When Marketing Fails in Schools

There are many ways marketing in schools can fail.

Banana skin

Marketing is one of the few business disciplines that can do as much in the future for a school as it does in the present.  Successful schools are aware that ‘planting seeds and tending to the crops’ will reap rewards down the line.  But, at the same time, those involved or leading marketing in schools can also bridge the gap of the ‘now-until-then’ and provide immediate benefit. That is when schools really win.  Too many long term activities with no short term view will cause failure.  The flip side is that if there is too much of a focus on the ‘now’, schools tend to wobble into the future with uncertainty.

So, what’s the right balance?  How do you know if you’re getting it right?

We’ve all seen it.  Sales’ driven schools like to pull marketing into what becomes frequently known as ‘sales-support’ (pupil registration or the proverbial ‘bums on seats’). With marketing attached to the hip of the sales team (admissions/registrars), they can provide great assistance with proposals, research, audio-visual presentations, and more equally riveting immediate activities.  If this becomes all consuming, then marketing becomes highly tactical however this can lead to strategic oversight on all sorts of critically important activities:  messaging, branding and positioning within the market.

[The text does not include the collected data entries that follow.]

/-- A bezel (R74, R84, R164, R276, R309, R310). -/
structure Bezel where
  num : Nat
  st : BState := .vacant
  cfg : List Byte := []        -- the 64-byte configuration (R309)
  operator : Bool := false
  seat : Nat := 0
  kernels : List Kernel := []
  freed : List Nat := []       -- kernel slots freed, oldest first; slots never used come before them
  nextSlot : Nat := 0          -- lowest slot never used
  nextSeq : W32 := 1
  queues : List (Nat × Nat) := []      -- (priority, kernel slot) in order of joining
  lastServed : List (Nat × Nat × Nat × Bool) := []   -- die, priority, kernel slot; scan after it, or at it (R76)
  faults : List FaultEntry := []
  nextFid : W32 := 1
  msgs : List (W32 × List Byte) := []  -- records waiting for the fault mailbox: TAG and body
  switch : List Replica := []
  ticket : Option (Obj × W64) := none  -- counter and ticket of the transition
  sweep : Bool := false                -- a rehash sweep is running (R315)
  oldSlices : List Nat := []           -- the slices of the old hash meanwhile (R315)
  drawAt : Nat := 0                    -- the step that accepted the transition (R189, R312)
deriving DecidableEq, Repr

/-- States of a unit (R306). `gone`: a number that the remap table does not present (R6, R363). -/
inductive UState where
  | free
  | member (b : Nat)
  | leaving (b : Nat)
  | quarantine
  | gone
deriving DecidableEq, Repr

/-- The fenced sub-arrays of a sub-core's matrix unit; `whole`: the unit itself is fenced (R213). -/
structure SubFence where
  core : Nat
  sub : Nat
  mask : BitVec 16
  whole : Bool := false
deriving DecidableEq, Repr

/-- A sub-core whose capacity is smaller than R7 gives: vector registers of its repaired register file (R303), and tiles, none
where its matrix unit is fenced (R213). -/
structure SubCap where
  core : Nat
  sub : Nat
  regs : Nat
  tiles : Nat
deriving DecidableEq, Repr

/-! ### Memory system -/

/-- A sector sidecar (R9). CHECK and SPEC are computed from the sector and the open versions. `epoch`: which draw of
the owner's keys encrypted the sector (R351, R354; log entry 12). -/
structure Sidecar where
  owner : Nat := 0
  epoch : Nat := 0
  rseq : BitVec 16 := 0
  sync : Bool := false
  pave : Bool := false
  poison : Bool := false
deriving DecidableEq, Repr

/-- A lease: a core's copy of a 256-byte sector, with the step and the fabric cycle at which it began (R226, R233). -/
structure Lease where
  core : Nat
  sector : Nat
  data : List Byte
  start : Nat
  cycle : W64 := 0
deriving DecidableEq, Repr

/-- A leaf found by a walk (R157): its raw value and level. -/
structure Leaf where
  raw : W64
  level : Nat
deriving DecidableEq, Repr

/-- A cached translation: in the L1 TLB of a core, or in the last-level TLB of a die (R161). -/
structure TlbEntry where
  bezel : Nat
  core : Nat                   -- the core, or the die
  page : Nat                   -- virtual address of the page
  leaf : Leaf
deriving DecidableEq, Repr

/-- A committed store, no-return atomic or arrival on its way to its home (R231, R232). `instr`: the step of its
instruction; `vis`: the widest scope, coded as SCOPE of R173, at which a release has made a store within this module visible
already (R228), none where only its own group sees it. `sig`: no store, but the counter and ticket of a `tlinc` 0 that
completes once the stores of its group before it have arrived (R190). -/
structure Posted where
  src : GRef
  kernel : Nat × Nat           -- bezel and kernel slot
  core : Nat := 0
  instr : Nat := 0
  cells : List (Nat × Byte)
  atomic : Option (Nat × BitVec 8 × Nat × W32) := none   -- address, opcode, ETYPE, operand (R232)
  arrive : Option (Obj × W32 × W32 × Nat) := none        -- object, count, bytes, the operation whose flag is raised (R184)
  owner : Nat
  sync : Bool := false
  vis : Option Nat := none
  acked : Bool := false        -- visible at its home to the agents of that module (R173)
  sig : Option (Obj × W64) := none
deriving DecidableEq, Repr

/-- The last release of an object by an agent (R180, R189, R228): `key` is the phase in which it arrived, or the ticket that it
completed, and `scope` is coded as SCOPE of R173. -/
structure ObjRel where
  obj : Obj
  key : Nat
  agent : Nat
  scope : Nat
  step : Nat
deriving DecidableEq, Repr

/-! ### Engines -/

/-- The agent that gave an engine its command. -/
structure Issuer where
  g : GRef
  pc : Pc
  op : Option Nat
  bezel : Nat
  kslot : Nat
  handle : W64
  key : Nat                    -- owner slot
  core : Nat
  ctr : Option (Obj × W64) := none    -- counter and ticket (R189)
  drawn : Bool := true         -- the ticket has been drawn; a command whose draw waits is held back (R189)
  since : Nat := 0             -- step of the issue (R234)
deriving DecidableEq, Repr

/-- The reply to a claim (R279): the replica asked, or none for the spill object; the row granted; the load value; ROWS
and TAGS of the object. -/
structure Claim where
  replica : Option Nat
  row : Option Nat
  load : Nat
  rows : W64
  tags : W64
deriving DecidableEq, Repr

/-- Progress of an `xroute` (R279). `entry`: the expert's entry as the packet read it at its first claim. -/
structure Route where
  packet : Nat := 0
  entry : Option (List Replica) := none
  tried : List Nat := []
  claim : Option Claim := none
  delivered : Nat := 0
  spilled : Nat := 0
  dropped : Nat := 0
deriving DecidableEq, Repr

/-- An engine command other than a pavé or a flow command. -/
inductive CmdWhat where
  | copy (record : List Byte) (coords : W64) (obj : Option Obj)
  | tcopy (src : W64) (ring rank u : Nat)
  | xroute (record : List Byte) (stat : W64) (r : Route)
  | fill (frame : Nat) (page : W64) (leaf : Leaf) (src : W64) (rb : Nat)
deriving DecidableEq, Repr

/-- A command of a copy engine, `tcopy` engine, sequencer or pavé fill (R175, R271, R279, R344). -/
structure Cmd where
  id : Nat
  by_ : Issuer
  what : CmdWhat
  fault : Option W64 := none
  stopped : Bool := false
  written : List Nat := []     -- destination sectors written already: by address for `cpy`, by place in the line or row else (R235)
  migr : Bool := false         -- a MIGRATING page parks it until the next `tlbinv` (R163)
  begun : Bool := false        -- a fill has raised GEN, and reads of its page wait (R344)
deriving DecidableEq, Repr

/-- States of a pavé engine (R341). -/
inductive PvState where | idle | running | waiting | fenced
deriving DecidableEq, Repr

/-- A pavé engine (R341, R350). `acc`: the accumulators that are not +0. -/
structure PvEngine where
  chan : Nat
  st : PvState := .idle
  buf : List (BitVec 16) := []
  vcnt : Nat := 0
  rbase : Nat := 0
  nr : Nat := 0
  acc : List (Nat × W32) := []
  cur : Option Nat := none
  idx : Nat := 0
  word : W32 := 0
  lastErr : Nat := 0
  completed : W32 := 0
  fault : Option W64 := none
  migr : Bool := false          -- WAITING for the `tlbinv` that ends a migration (R163)
  outs : List Nat := []         -- sectors, by address, that the running `pv.out` has written (R235, R346)
deriving DecidableEq, Repr

/-- A pavé command (R347): the vector snapshot, the set, and what each ended engine reported. -/
structure PvCmd where
  id : Nat
  by_ : Issuer
  record : List Byte
  fslot : W64
  vec : List (BitVec 16)
  first : Nat
  count : Nat
  pagePa : Nat
  leaf : Leaf
  ended : List (Nat × Nat × Nat) := []   -- channel, error, word index
  gen : Option (W32 × Nat) := none       -- GEN and RB of the generation it reads (R238)
  stopped : Bool := false                -- its team's context holds it (R298)
  waitAt : List Nat := []                -- channels of its set whose engines have yet to take it (R341)
  saved : List PvEngine := []            -- the state of the engines that ran it at the stop (R302)
  vecPoison : Bool := false
  fault : Option W64 := none             -- STAT's fault
  migr : Bool := false                   -- STAT's MIGRATING page parks it until the next `tlbinv` (R163)
deriving DecidableEq, Repr

/-- A pavé descriptor of a frame, by the fabric address of the page's sector 0, with the frame's key binding (R342). -/
structure PvDesc where
  frame : Nat
  owner : Nat
  epoch : Nat
  gen : W32
  rb : Nat
deriving DecidableEq, Repr

/-! ### Flows -/

/-- States of a flow end (R245). -/
inductive FState where | opened | desync | reseeding | suspended | closing
deriving DecidableEq, Repr

/-- A mirror slot that is not in its initial state (R244). -/
structure FSlot where
  s : Nat
  data : List Byte := []
  gen : BitVec 16 := 0
  valid : Bool := false
  bad : Bool := false       -- its storage has failed (R360)
deriving DecidableEq, Repr

/-- A queued command of a send end (R253). -/
inductive FlowCmd where
  | send (record : List Byte) (coords : W64) (mask : Nat) (by_ : Issuer)
  | reseed (op : Nat) (g : GRef)
deriving DecidableEq, Repr

/-- The transfer in progress of a send end (R253 to R256). -/
structure Transfer where
  cmd : FlowCmd
  seq : W32
  chunks : List (Nat × BitVec 16 × List Byte) := []   -- retry copies: slot, generation, data
  check : W32 := 0
  waiting : List Nat := []      -- members that have not answered
  payload : Nat := 0
  sent : Nat := 0               -- chunks sent (R258)
  trailer : Bool := false       -- the trailer has been sent (R258)
  gone : Bool := false          -- a member answered GONE
  backoff : List (Nat × Option (List Nat) × Nat) := []  -- member, slots to resend (`[]`: the trailer), last delay in µs
  nacks : List (Nat × List (Nat × Nat) × Bool) := []    -- NACKs received while SUSPENDED or before the trailer was sent (R258)
deriving DecidableEq, Repr

/-- A flow end (R241 to R264). -/
structure FlowEnd where
  num : Nat
  bezel : Nat
  kslot : Nat
  handle : W64                  -- kernel that opened it
  team : Nat                    -- team whose group opened it; the end moves with the team (R303)
  tid : Nat                     -- its team id, by which the end follows a team that is placed again (R87)
  key : Nat
  record : List Byte
  members : List W32 := []      -- member table of a multicast sender, or its one peer
  die : Nat
  st : FState := .opened
  held : FState := .opened      -- the state held at save (R245)
  slots : List FSlot := []
  queue : List FlowCmd := []
  cur : Option Transfer := none
  lastSeq : W32 := 0
  accepted : List (Nat × BitVec 16 × W32 × Nat) := []  -- slot, h, term of R251, length; ACC is the XOR of the terms
  holding : List (Nat × BitVec 16) := []
  noted : List (Nat × Nat) := []                     -- slot and reason
  outWin : Bool := false
  dead : Bool := false          -- answers GONE after a PROT (R260)
  spoiled : Bool := false       -- a program has stored into its mirror area: its predictions are undefined (R244)
  migr : List W64 := []         -- accesses that MIGRATING pages park until the next `tlbinv` (R163, R260)
  ackDue : Option W32 := none   -- the sequence number of an ACK that follows the RXOBJ arrival (R256)
  lastReason : Nat := 0
  coded : W64 := 0
  payload : W64 := 0
  resends : W64 := 0
  closeOps : List (GRef × Nat) := []
deriving DecidableEq, Repr

/-- A piece of a flow end's mirror whose write-back to its mirror area waits (R13, R260); `f`: the end as it stood. -/
structure MirrorWrite where
  f : FlowEnd
  off : Nat
  data : List Byte
  migr : Bool := false          -- its page is MIGRATING, until the next `tlbinv` (R163, R260)
deriving DecidableEq, Repr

Marketing that is only future-driven will lose perspective over what’s actually resonating with current forecasts. Currently independent education is going through massive peaks and troughs due to many economic uncertainties. Consequently they can miss out on critical input that can hone in on positioning and target numbers.  What’s more, and maybe more importantly, is that the admissions organisation and marketing tend to lose sight of each other.  Marketing within schools is often seen as out of touch and irrelevant to business generation (you just have to look at the relative lack of social media use in schools currently – by Heads, Governors and so forth). Those involved with marketing in this scenario are often confused because they are bringing in the leads – but sometimes many, many months too late.

Like all successful business functions, solid marketing teams put together marketing plans that specifically address both dynamics.  Their plans highlight the intended rewards and challenges.  They scope out resources and expectations.  They also identify Service Level Agreements for the business.  Nothing makes a Head happier than knowing ‘how’, ‘when’ and at ‘what speed’ they can rely on marketing.  Nothing makes a marketing team member happier knowing that they can do their “day job” and not be expected to drop everything on a penny to support pupil recruitment on an impulsive notion.

Marketing is a balancing act.  It takes strong leadership that can see the need to invest in marketing when times are hard (the last thing you do is ‘cut back’ when your chips are down…); rally the troops and enthuse when required; say “no” when needed; and have real courage of conviction.

The long term view of what marketing does for a school requires some internal fortitude to know that any bets placed will become realised.  The short view of marketing requires crystal clear expectations and the strength to pull away, or add more, at the right time.  Marketing departments fail when any one of these is not accomplished.  They also fail when the balance is not effectively achieved.

I have failed.  And, that’s the last thing.  Those successfully involved in marketing (and other disciplines associated with schools) have failed as often as they have succeeded.  I have learned to embrace my failures; learn from them, review and go forward armed with that experience to hopefully avoid further pitfalls where possible. Have you?